— Task details —
All of the data below is to be copied exactly.
╭──
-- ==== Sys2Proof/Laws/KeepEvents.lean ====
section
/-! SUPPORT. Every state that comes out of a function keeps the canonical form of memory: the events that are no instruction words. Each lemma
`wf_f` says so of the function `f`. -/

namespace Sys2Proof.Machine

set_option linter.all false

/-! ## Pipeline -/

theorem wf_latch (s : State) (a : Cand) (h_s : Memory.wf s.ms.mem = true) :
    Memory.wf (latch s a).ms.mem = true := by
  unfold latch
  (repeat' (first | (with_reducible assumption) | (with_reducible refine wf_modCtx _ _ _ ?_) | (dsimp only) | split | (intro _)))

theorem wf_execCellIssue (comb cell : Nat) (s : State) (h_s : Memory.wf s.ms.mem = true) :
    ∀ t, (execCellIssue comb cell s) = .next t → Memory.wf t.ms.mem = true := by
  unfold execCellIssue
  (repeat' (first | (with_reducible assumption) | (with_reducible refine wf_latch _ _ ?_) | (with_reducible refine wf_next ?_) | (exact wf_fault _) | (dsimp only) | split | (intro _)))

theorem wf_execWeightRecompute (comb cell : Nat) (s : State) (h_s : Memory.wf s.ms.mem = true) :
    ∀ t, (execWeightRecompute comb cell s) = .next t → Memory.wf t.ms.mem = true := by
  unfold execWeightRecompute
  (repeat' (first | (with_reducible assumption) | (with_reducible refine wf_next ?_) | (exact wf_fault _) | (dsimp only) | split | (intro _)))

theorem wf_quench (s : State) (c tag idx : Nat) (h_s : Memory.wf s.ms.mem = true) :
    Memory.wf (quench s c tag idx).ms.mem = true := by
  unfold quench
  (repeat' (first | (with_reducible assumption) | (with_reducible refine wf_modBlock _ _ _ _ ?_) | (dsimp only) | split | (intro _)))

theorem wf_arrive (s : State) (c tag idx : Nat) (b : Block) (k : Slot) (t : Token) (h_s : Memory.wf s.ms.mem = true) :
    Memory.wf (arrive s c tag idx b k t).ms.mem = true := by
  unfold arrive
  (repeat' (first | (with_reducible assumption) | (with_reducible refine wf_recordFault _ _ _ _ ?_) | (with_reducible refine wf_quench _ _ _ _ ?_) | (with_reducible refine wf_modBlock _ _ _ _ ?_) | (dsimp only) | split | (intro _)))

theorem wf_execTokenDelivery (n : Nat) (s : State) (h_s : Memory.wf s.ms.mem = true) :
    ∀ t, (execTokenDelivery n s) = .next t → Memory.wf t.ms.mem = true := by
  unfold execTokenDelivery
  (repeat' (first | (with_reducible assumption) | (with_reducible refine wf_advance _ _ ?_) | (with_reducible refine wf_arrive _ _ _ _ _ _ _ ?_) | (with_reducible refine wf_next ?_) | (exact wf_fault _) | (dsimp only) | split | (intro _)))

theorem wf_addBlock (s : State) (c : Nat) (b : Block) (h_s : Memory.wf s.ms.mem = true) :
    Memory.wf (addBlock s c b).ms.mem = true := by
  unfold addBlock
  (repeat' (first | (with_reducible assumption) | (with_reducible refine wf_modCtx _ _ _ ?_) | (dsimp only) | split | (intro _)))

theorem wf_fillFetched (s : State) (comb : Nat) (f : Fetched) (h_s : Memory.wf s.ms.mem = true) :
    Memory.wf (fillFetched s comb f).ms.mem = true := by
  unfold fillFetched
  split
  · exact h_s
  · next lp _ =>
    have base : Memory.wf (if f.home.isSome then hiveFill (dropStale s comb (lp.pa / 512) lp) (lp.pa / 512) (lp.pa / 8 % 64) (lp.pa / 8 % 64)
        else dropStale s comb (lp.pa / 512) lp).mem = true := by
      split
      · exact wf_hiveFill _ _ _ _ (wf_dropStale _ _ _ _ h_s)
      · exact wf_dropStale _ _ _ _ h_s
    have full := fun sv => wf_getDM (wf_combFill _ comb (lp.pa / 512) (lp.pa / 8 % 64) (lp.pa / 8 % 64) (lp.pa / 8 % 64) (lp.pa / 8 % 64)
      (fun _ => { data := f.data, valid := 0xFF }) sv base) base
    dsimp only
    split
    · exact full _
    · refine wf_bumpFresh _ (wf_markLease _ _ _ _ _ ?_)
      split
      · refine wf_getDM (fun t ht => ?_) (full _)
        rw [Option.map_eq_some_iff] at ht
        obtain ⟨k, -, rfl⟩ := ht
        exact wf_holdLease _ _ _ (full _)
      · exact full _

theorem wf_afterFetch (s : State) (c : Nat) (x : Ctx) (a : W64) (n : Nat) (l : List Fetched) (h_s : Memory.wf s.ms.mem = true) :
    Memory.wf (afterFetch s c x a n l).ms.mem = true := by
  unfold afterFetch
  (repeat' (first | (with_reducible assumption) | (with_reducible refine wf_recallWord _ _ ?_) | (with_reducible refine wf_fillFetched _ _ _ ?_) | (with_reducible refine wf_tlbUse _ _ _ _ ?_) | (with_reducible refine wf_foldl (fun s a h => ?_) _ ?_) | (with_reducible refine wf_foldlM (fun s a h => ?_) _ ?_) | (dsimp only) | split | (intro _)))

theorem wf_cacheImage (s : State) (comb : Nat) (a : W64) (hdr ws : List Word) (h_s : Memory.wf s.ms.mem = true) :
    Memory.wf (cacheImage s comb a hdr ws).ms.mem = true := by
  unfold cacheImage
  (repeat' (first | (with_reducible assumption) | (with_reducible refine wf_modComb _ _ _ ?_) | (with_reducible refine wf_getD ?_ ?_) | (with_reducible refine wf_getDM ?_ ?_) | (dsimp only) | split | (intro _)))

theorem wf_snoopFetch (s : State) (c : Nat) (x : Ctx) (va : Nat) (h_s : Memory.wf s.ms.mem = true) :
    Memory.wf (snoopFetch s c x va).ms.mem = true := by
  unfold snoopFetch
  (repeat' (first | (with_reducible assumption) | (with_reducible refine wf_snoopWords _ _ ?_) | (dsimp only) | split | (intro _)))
╰──
— Result —
-- ==== Sys2Proof/Laws/KeepEvents.lean ====
section
/-! SUPPORT. Every state that comes out of a function keeps the canonical form of memory: the events that are no instruction words. Each lemma
`wf_f` says so of the function `f`. -/

namespace Sys2Proof.Machine

set_option linter.all false

/-! ## Pipeline -/

theorem wf_latch (s : State) (a : Cand) (h_s : Memory.wf s.ms.mem = true) :
    Memory.wf (latch s a).ms.mem = true := by
  unfold latch
  (repeat' (first | (with_reducible assumption) | (with_reducible refine wf_modCtx _ _ _ ?_) | (dsimp only) | split | (intro _)))

theorem wf_execCellIssue (comb cell : Nat) (s : State) (h_s : Memory.wf s.ms.mem = true) :
    ∀ t, (execCellIssue comb cell s) = .next t → Memory.wf t.ms.mem = true := by
  unfold execCellIssue
  (repeat' (first | (with_reducible assumption) | (with_reducible refine wf_latch _ _ ?_) | (with_reducible refine wf_next ?_) | (exact wf_fault _) | (dsimp only) | split | (intro _)))

theorem wf_execWeightRecompute (comb cell : Nat) (s : State) (h_s : Memory.wf s.ms.mem = true) :
    ∀ t, (execWeightRecompute comb cell s) = .next t → Memory.wf t.ms.mem = true := by
  unfold execWeightRecompute
  (repeat' (first | (with_reducible assumption) | (with_reducible refine wf_next ?_) | (exact wf_fault _) | (dsimp only) | split | (intro _)))

theorem wf_quench (s : State) (c tag idx : Nat) (h_s : Memory.wf s.ms.mem = true) :
    Memory.wf (quench s c tag idx).ms.mem = true := by
  unfold quench
  (repeat' (first | (with_reducible assumption) | (with_reducible refine wf_modBlock _ _ _ _ ?_) | (dsimp only) | split | (intro _)))

theorem wf_arrive (s : State) (c tag idx : Nat) (b : Block) (k : Slot) (t : Token) (h_s : Memory.wf s.ms.mem = true) :
    Memory.wf (arrive s c tag idx b k t).ms.mem = true := by
  unfold arrive
  (repeat' (first | (with_reducible assumption) | (with_reducible refine wf_recordFault _ _ _ _ ?_) | (with_reducible refine wf_quench _ _ _ _ ?_) | (with_reducible refine wf_modBlock _ _ _ _ ?_) | (dsimp only) | split | (intro _)))

theorem wf_execTokenDelivery (n : Nat) (s : State) (h_s : Memory.wf s.ms.mem = true) :
    ∀ t, (execTokenDelivery n s) = .next t → Memory.wf t.ms.mem = true := by
  unfold execTokenDelivery
  (repeat' (first | (with_reducible assumption) | (with_reducible refine wf_advance _ _ ?_) | (with_reducible refine wf_arrive _ _ _ _ _ _ _ ?_) | (with_reducible refine wf_next ?_) | (exact wf_fault _) | (dsimp only) | split | (intro _)))

theorem wf_addBlock (s : State) (c : Nat) (b : Block) (h_s : Memory.wf s.ms.mem = true) :
    Memory.wf (addBlock s c b).ms.mem = true := by
  unfold addBlock
  (repeat' (first | (with_reducible assumption) | (with_reducible refine wf_modCtx _ _ _ ?_) | (dsimp only) | split | (intro _)))

theorem wf_fillFetched (s : State) (comb : Nat) (f : Fetched) (h_s : Memory.wf s.ms.mem = true) :
    Memory.wf (fillFetched s comb f).ms.mem = true := by
  unfold fillFetched
  split
  · exact h_s
  · next lp _ =>
    have base : Memory.wf (if f.home.isSome then hiveFill (dropStale s comb (lp.pa / 512) lp) (lp.pa / 512) (lp.pa / 8 % 64) (lp.pa / 8 % 64)
        else dropStale s comb (lp.pa / 512) lp).mem = true := by
      split
      · exact wf_hiveFill _ _ _ _ (wf_dropStale _ _ _ _ h_s)
      · exact wf_dropStale _ _ _ _ h_s
    have full := fun sv => wf_getDM (wf_combFill _ comb (lp.pa / 512) (lp.pa / 8 % 64) (lp.pa / 8 % 64) (lp.pa / 8 % 64) (lp.pa / 8 % 64)
      (fun _ => { data := f.data, valid := 0xFF }) sv base) base
    dsimp only
    split
    · exact full _
    · refine wf_bumpFresh _ (wf_markLease _ _ _ _ _ ?_)
      split
      · refine wf_getDM (fun t ht => ?_) (full _)
        rw [Option.map_eq_some_iff] at ht
        obtain ⟨k, -, rfl⟩ := ht
        exact wf_holdLease _ _ _ (full _)
      · exact full _

theorem wf_afterFetch (s : State) (c : Nat) (x : Ctx) (a : W64) (n : Nat) (l : List Fetched) (h_s : Memory.wf s.ms.mem = true) :
    Memory.wf (afterFetch s c x a n l).ms.mem = true := by
  unfold afterFetch
  (repeat' (first | (with_reducible assumption) | (with_reducible refine wf_recallWord _ _ ?_) | (with_reducible refine wf_fillFetched _ _ _ ?_) | (with_reducible refine wf_tlbUse _ _ _ _ ?_) | (with_reducible refine wf_foldl (fun s a h => ?_) _ ?_) | (with_reducible refine wf_foldlM (fun s a h => ?_) _ ?_) | (dsimp only) | split | (intro _)))

theorem wf_cacheImage (s : State) (comb : Nat) (a : W64) (hdr ws : List Word) (h_s : Memory.wf s.ms.mem = true) :
    Memory.wf (cacheImage s comb a hdr ws).ms.mem = true := by
  unfold cacheImage
  (repeat' (first | (with_reducible assumption) | (with_reducible refine wf_modComb _ _ _ ?_) | (with_reducible refine wf_getD ?_ ?_) | (with_reducible refine wf_getDM ?_ ?_) | (dsimp only) | split | (intro _)))

theorem wf_snoopFetch (s : State) (c : Nat) (x : Ctx) (va : Nat) (h_s : Memory.wf s.ms.mem = true) :
    Memory.wf (snoopFetch s c x va).ms.mem = true := by
  unfold snoopFetch
  (repeat' (first | (with_reducible assumption) | (with_reducible refine wf_snoopWords _ _ ?_) | (dsimp only) | split | (intro _)))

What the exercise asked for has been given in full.